Problem

Given n non-negative integers a1, a2, …, an, where each represents a point at coordinate (i, ai). n vertical lines are drawn such that the two endpoints of line i is at (i, ai) and (i, 0). Find two lines, which together with x-axis forms a container, such that the container contains the most water.

Note: You may not slant the container and n is at least 2.
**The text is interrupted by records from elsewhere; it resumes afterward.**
-- ==== Sys2Proof/Machine/Operands.lean ====
section
/-! DEFINITION. The operand forms of the commands and the splitting of vectors (00_scope.md R8, 30_encoding.md R92). -/

namespace Sys2Proof.Machine

/-- `vec_64(x)` of a port value: index `i` of the vector is bit `63 - i` of the port (R8, R70). The bits stay where they
are, only their numbering changes. -/
def vec64 (x : Word) : Vec 64 := x

/-- `val(v)` of a 64-bit vector, as a port shows it: bit 63 is index 0 (R8, R34). -/
def val64 (v : Vec 64) : Word := v

/-- The key vector of `LDKEY`: key position 1 is `data[63]` (R92). -/
def keyVector (key : Word) : Vec 64 := vec64 key

/-- The block vector of `ENC` and `DEC`: block index 0 is `data[63]` (R92). -/
def blockVector (block : Word) : Block := vec64 block

/-- `zext_64(k)` of a host key integer that fits the port (R92, 44_host_framing.md R207 (b)). -/
def zext64 (key : Nat) : Word := BitVec.ofNat 64 key

/-- Index `i` of a vector as the number 0 or 1 (R8). -/
def bitAt {n : Nat} (v : Vec n) (i : Nat) : Nat := (v.getMsbD i).toNat

/-- `v[0..31]`, the first half of a block. -/
def leftHalf (v : Block) : Half := v.extractLsb' 32 32

/-- `v[32..63]`, the second half of a block. -/
def rightHalf (v : Block) : Half := v.extractLsb' 0 32

/-- `v[0..27]` of the 56-bit permuted key, the rows 0 to 3 of `PC1` (R57). -/
def leftKeyHalf (v : Vec 56) : KeyHalf := v.extractLsb' 28 28

/-- `v[28..55]` of the 56-bit permuted key, the rows 4 to 7 of `PC1` (R57). -/
def rightKeyHalf (v : Vec 56) : KeyHalf := v.extractLsb' 0 28

/-- `a ++ b` of two block halves, `a` first (R8). -/
def joinHalves (a b : Half) : Block := a ++ b

/-- `c ++ d` of two key halves, `c` first (R8). -/
def joinKeyHalves (c d : KeyHalf) : Vec 56 := c ++ d

/-- The command word on the two command ports (R90). -/
def portWord (p : PortIn) : CommandWord := commandWord p.cmdOp p.cmdData

/-- The ports when the host presents the command word `cw` with `rst = 0` (R34, R95). -/
def presenting (cw : CommandWord) : PortIn where
  rst := false
  cmdValid := true
  cmdOp := opField cw
  cmdData := dataField cw

/-- The ports when the host presents nothing: `rst = 0`, `cmd_valid = 0` (R96 `WAIT`). -/
def presentingNothing : PortIn where
  rst := false
  cmdValid := false
  cmdOp := 0#2
  cmdData := 0#64

/-- The ports at a reset edge: `rst = 1` (R96 `RESET`). -/
def assertingReset : PortIn where
  rst := true
  cmdValid := false
  cmdOp := 0#2
  cmdData := 0#64

end Sys2Proof.Machine
end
The above vertical lines are represented by array [1,8,6,2,5,4,8,3,7]. In this case, the max area of water (blue section) the container can contain is 49.

Example:

Input: [1,8,6,2,5,4,8,3,7]
Output: 49

Explanation

We calculate the area by multipling the x-axis with the height, specifically the min height between the two bar.
When two bars at the beginning and at the end, the x-axis is the largest. So, we starts from here and use two pointers technique. We first calcualte the area with two bar at both end, then compare those two bars. If the left bar is shorter, we move it to the next bar, and compute the area. Else, if the right bar is shorter, then we move it to the previous bar and compute the area. Until the left pointer is greater or equal to the right pointer, we break out and return the maximum area.

Solution

class Solution {
    public int maxArea(int[] height) {
        int max = 0;
        int left = 0;
        int right = height.length-1;
        while (left < right) {
            int area = (right-left)*Math.min(height[left], height[right]);
            max = Math.max(max, area);
            if (height[left] < height[right]) {
                left += 1;
            } else {
                right -= 1;
            }
        }
        return max;
    }
}